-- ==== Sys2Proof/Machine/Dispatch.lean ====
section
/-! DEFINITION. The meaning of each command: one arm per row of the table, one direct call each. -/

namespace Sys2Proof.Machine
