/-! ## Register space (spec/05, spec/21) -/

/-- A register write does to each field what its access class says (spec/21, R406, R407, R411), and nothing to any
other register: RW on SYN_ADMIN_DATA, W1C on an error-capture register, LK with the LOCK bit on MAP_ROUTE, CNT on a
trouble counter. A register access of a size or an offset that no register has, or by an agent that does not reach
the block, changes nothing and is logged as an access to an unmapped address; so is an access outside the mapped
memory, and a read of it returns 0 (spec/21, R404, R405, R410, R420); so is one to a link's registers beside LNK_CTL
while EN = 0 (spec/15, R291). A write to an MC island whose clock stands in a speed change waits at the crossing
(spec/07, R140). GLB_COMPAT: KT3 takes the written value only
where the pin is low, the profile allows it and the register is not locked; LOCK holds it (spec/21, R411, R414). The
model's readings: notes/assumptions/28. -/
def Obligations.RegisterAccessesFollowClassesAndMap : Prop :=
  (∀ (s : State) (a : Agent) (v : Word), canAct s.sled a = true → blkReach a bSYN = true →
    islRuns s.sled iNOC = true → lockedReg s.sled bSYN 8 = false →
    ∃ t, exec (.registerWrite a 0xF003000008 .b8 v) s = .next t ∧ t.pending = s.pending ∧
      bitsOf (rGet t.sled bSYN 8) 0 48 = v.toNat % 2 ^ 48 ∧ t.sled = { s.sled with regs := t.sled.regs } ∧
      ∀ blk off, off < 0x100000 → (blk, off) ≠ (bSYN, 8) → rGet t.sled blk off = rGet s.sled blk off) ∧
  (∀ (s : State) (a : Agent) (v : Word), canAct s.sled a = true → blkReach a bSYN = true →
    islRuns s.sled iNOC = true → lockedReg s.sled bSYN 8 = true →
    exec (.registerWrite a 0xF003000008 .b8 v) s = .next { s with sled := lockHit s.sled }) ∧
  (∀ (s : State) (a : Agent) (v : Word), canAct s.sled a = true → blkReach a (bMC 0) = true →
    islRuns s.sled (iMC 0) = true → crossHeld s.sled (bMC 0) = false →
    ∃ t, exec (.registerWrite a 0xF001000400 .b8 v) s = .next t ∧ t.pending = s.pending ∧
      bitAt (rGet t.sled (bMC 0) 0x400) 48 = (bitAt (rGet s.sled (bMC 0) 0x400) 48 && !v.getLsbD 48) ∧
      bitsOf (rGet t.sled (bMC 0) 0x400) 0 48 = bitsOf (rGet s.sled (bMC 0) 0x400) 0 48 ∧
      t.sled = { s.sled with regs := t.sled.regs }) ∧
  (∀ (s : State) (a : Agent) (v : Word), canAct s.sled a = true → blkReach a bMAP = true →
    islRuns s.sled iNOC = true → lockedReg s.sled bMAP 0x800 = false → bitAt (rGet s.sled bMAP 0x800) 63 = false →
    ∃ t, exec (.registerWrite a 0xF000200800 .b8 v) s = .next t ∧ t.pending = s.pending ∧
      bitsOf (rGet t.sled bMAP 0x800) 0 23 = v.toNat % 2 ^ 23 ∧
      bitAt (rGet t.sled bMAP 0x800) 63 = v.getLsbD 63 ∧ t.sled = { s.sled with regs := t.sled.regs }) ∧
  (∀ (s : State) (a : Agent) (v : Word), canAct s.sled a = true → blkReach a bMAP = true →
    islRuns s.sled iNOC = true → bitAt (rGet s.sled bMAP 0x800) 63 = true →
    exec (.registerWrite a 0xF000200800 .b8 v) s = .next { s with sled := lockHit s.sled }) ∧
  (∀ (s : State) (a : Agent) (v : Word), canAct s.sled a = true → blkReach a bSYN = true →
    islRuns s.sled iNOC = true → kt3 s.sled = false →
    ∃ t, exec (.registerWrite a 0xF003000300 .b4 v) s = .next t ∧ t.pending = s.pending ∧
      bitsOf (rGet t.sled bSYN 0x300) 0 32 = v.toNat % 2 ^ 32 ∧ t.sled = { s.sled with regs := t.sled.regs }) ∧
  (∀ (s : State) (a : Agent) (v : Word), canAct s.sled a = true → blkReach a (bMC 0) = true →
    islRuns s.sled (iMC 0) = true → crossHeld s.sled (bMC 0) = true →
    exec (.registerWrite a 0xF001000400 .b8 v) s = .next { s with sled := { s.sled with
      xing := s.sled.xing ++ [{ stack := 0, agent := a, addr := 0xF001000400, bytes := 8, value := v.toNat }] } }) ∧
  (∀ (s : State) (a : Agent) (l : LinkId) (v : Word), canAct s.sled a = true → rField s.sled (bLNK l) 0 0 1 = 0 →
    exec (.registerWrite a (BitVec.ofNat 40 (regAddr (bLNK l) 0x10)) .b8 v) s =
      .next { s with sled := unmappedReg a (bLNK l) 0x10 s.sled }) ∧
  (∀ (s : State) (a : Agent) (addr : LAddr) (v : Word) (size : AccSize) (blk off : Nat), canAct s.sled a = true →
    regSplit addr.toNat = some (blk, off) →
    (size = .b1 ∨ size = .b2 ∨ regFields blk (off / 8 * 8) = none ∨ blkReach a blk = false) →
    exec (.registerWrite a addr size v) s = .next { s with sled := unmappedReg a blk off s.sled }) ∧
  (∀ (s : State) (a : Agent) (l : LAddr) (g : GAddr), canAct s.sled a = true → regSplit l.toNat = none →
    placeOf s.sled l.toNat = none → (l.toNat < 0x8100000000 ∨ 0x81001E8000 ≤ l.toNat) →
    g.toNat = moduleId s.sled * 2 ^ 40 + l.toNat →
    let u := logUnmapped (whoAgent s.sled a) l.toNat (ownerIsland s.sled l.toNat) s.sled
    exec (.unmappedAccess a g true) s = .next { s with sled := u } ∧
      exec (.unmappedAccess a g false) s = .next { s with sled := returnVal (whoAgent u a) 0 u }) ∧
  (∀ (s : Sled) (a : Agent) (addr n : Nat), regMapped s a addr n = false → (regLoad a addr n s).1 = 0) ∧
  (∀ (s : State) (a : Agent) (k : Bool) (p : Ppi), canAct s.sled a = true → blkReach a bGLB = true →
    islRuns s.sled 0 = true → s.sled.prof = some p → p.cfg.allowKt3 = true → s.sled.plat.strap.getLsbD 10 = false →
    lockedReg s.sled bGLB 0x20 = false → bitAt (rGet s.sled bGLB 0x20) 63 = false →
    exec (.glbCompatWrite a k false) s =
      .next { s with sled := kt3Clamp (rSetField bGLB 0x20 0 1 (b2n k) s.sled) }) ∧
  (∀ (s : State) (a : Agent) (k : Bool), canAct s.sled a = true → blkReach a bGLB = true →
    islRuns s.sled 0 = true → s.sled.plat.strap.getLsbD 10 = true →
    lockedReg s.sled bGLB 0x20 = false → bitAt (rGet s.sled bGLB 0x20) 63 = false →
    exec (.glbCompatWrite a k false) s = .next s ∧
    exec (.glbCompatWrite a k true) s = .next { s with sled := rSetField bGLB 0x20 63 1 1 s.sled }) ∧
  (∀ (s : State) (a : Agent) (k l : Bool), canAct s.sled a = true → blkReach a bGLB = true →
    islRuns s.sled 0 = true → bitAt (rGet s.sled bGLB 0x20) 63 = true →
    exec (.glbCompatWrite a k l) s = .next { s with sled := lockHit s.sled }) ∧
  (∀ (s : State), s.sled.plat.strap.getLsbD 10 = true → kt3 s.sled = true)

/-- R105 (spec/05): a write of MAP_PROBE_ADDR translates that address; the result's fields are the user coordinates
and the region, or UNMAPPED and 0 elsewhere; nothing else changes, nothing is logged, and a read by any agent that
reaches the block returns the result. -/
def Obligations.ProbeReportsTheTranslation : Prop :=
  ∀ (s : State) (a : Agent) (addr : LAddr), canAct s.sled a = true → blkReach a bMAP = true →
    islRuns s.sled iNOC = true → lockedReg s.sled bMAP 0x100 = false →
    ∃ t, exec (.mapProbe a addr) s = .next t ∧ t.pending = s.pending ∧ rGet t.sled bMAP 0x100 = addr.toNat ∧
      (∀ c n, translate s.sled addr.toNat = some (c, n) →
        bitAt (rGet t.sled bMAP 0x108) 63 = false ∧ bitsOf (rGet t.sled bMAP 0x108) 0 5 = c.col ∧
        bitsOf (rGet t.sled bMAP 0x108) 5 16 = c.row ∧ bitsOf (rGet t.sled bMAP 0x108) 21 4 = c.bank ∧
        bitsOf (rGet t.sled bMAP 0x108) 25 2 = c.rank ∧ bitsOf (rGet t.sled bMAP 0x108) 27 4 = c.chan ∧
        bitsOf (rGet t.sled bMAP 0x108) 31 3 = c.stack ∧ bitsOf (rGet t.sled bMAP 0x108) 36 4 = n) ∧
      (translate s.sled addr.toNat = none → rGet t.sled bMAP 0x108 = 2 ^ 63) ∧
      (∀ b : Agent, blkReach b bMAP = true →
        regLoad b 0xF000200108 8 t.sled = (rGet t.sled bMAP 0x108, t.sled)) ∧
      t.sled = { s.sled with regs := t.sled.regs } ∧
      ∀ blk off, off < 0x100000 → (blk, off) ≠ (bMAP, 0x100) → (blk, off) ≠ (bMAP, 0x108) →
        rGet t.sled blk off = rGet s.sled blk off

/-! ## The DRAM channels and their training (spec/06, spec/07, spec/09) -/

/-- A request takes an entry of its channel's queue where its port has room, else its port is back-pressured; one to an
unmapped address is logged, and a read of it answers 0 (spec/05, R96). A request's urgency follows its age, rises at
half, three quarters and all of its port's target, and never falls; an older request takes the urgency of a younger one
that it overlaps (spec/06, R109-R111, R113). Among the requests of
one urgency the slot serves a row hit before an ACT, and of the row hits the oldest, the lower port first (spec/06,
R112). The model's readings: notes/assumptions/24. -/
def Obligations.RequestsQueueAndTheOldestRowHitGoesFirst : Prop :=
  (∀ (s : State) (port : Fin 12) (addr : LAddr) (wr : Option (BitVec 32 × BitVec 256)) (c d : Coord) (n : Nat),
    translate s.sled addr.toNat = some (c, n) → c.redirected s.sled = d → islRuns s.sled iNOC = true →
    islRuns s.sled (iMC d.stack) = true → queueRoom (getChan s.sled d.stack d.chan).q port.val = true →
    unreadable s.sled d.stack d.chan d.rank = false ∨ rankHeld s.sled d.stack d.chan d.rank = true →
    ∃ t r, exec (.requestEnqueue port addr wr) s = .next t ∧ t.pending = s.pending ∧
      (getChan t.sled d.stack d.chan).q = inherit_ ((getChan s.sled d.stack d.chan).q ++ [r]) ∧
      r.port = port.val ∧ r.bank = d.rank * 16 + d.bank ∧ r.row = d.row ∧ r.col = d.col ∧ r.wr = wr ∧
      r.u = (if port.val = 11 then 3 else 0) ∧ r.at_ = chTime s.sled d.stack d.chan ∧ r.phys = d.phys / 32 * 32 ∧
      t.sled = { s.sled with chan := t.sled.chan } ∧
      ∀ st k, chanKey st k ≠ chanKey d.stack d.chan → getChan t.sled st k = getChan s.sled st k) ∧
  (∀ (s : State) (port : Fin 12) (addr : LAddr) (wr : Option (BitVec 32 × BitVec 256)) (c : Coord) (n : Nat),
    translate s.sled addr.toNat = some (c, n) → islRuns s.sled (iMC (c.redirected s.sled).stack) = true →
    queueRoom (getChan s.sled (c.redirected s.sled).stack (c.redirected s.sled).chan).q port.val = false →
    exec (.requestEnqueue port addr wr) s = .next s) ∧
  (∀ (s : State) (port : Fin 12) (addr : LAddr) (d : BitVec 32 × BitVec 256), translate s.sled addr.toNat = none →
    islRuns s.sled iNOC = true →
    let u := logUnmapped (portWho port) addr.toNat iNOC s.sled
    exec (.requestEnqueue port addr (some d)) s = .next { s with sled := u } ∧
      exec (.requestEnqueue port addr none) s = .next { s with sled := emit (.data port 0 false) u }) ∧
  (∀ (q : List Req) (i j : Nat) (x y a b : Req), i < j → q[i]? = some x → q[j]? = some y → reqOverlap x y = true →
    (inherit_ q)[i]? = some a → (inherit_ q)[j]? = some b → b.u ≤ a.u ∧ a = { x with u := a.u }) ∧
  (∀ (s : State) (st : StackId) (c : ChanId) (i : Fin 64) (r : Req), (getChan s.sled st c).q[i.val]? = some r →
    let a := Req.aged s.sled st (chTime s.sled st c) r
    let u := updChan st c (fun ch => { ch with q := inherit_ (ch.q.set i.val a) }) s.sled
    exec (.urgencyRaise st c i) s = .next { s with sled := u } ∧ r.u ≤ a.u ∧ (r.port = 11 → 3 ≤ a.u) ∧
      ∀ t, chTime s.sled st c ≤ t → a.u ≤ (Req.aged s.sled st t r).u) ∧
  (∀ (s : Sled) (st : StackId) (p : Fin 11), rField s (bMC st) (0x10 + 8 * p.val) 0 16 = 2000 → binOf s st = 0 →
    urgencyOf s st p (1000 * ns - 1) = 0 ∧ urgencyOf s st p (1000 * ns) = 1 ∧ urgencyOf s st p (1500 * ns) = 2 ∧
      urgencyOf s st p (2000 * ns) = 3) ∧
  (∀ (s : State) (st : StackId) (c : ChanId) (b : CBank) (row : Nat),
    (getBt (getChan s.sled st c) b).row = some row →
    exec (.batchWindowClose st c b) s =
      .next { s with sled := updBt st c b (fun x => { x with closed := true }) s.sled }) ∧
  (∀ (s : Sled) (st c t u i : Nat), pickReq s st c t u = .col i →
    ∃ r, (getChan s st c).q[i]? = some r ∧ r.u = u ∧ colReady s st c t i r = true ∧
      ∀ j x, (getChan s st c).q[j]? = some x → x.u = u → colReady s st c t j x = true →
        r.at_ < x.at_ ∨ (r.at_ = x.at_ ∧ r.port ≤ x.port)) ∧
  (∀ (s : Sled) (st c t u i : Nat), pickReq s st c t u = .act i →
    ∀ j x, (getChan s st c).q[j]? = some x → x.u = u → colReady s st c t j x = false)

..........

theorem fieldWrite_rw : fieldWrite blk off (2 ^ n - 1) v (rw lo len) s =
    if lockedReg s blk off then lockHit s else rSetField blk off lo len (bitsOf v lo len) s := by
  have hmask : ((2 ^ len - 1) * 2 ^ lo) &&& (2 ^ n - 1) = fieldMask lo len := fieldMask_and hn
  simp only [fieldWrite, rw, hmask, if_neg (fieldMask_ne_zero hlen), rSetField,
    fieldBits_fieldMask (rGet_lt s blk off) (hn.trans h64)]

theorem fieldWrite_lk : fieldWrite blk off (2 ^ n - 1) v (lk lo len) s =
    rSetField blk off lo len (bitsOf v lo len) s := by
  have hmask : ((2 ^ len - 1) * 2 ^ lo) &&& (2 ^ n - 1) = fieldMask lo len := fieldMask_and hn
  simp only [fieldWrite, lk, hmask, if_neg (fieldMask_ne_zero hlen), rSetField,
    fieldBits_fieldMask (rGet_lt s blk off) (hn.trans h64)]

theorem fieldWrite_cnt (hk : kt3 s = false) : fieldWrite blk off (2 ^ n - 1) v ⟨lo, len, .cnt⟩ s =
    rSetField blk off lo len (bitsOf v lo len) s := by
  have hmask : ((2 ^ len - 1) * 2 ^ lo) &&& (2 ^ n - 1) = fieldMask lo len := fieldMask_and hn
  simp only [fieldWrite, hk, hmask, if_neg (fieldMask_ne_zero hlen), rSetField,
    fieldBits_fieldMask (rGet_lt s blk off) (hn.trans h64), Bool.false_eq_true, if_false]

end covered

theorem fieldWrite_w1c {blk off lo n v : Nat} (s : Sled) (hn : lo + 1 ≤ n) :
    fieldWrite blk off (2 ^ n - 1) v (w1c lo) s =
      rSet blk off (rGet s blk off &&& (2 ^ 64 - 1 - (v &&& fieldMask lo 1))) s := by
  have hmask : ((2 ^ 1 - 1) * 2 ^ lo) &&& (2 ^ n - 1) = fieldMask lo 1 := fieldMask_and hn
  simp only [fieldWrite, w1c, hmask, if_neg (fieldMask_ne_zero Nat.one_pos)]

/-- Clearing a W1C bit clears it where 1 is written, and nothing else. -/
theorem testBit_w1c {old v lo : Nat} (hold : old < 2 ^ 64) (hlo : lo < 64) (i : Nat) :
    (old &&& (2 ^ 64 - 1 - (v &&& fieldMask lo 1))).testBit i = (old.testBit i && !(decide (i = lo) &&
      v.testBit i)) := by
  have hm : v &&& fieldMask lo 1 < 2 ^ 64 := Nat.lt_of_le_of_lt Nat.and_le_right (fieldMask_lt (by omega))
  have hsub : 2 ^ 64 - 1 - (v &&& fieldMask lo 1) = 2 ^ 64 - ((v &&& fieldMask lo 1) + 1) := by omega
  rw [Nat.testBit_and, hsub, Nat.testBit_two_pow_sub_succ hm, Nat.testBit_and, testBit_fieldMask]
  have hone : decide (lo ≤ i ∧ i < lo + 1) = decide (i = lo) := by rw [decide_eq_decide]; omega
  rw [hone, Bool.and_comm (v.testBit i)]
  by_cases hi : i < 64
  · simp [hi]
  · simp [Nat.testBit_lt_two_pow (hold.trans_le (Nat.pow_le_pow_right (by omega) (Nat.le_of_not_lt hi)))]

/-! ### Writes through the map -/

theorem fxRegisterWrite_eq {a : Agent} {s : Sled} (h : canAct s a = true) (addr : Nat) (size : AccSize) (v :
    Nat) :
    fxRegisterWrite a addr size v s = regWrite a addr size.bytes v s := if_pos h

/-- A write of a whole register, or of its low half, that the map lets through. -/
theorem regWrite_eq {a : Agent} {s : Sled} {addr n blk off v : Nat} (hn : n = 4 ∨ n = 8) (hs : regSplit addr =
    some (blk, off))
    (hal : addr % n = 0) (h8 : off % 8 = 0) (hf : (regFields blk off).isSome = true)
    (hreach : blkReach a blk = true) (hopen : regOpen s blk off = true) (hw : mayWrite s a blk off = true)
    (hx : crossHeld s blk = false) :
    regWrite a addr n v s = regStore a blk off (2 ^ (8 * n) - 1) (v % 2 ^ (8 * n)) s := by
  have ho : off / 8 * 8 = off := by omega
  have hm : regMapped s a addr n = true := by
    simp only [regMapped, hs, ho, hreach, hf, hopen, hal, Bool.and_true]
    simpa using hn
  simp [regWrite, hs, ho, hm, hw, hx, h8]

..........

A verbatim transcription is needed of the lines above, starting at the line with "-- ==== Sys2Proof/Machine/Dispatch.lean" and ending at the line with "other register: RW", both included, and of nothing else.

-- ==== Sys2Proof/Machine/Dispatch.lean ====
section
/-! DEFINITION. The meaning of each command: one arm per row of the table, one direct call each. -/

namespace Sys2Proof.Machine
/-! ## Register space (spec/05, spec/21) -/

/-- A register write does to each field what its access class says (spec/21, R406, R407, R411), and nothing to any
other register: RW on SYN_ADMIN_DATA, W1C on an error-capture register, LK with the LOCK bit on MAP_ROUTE, CNT on a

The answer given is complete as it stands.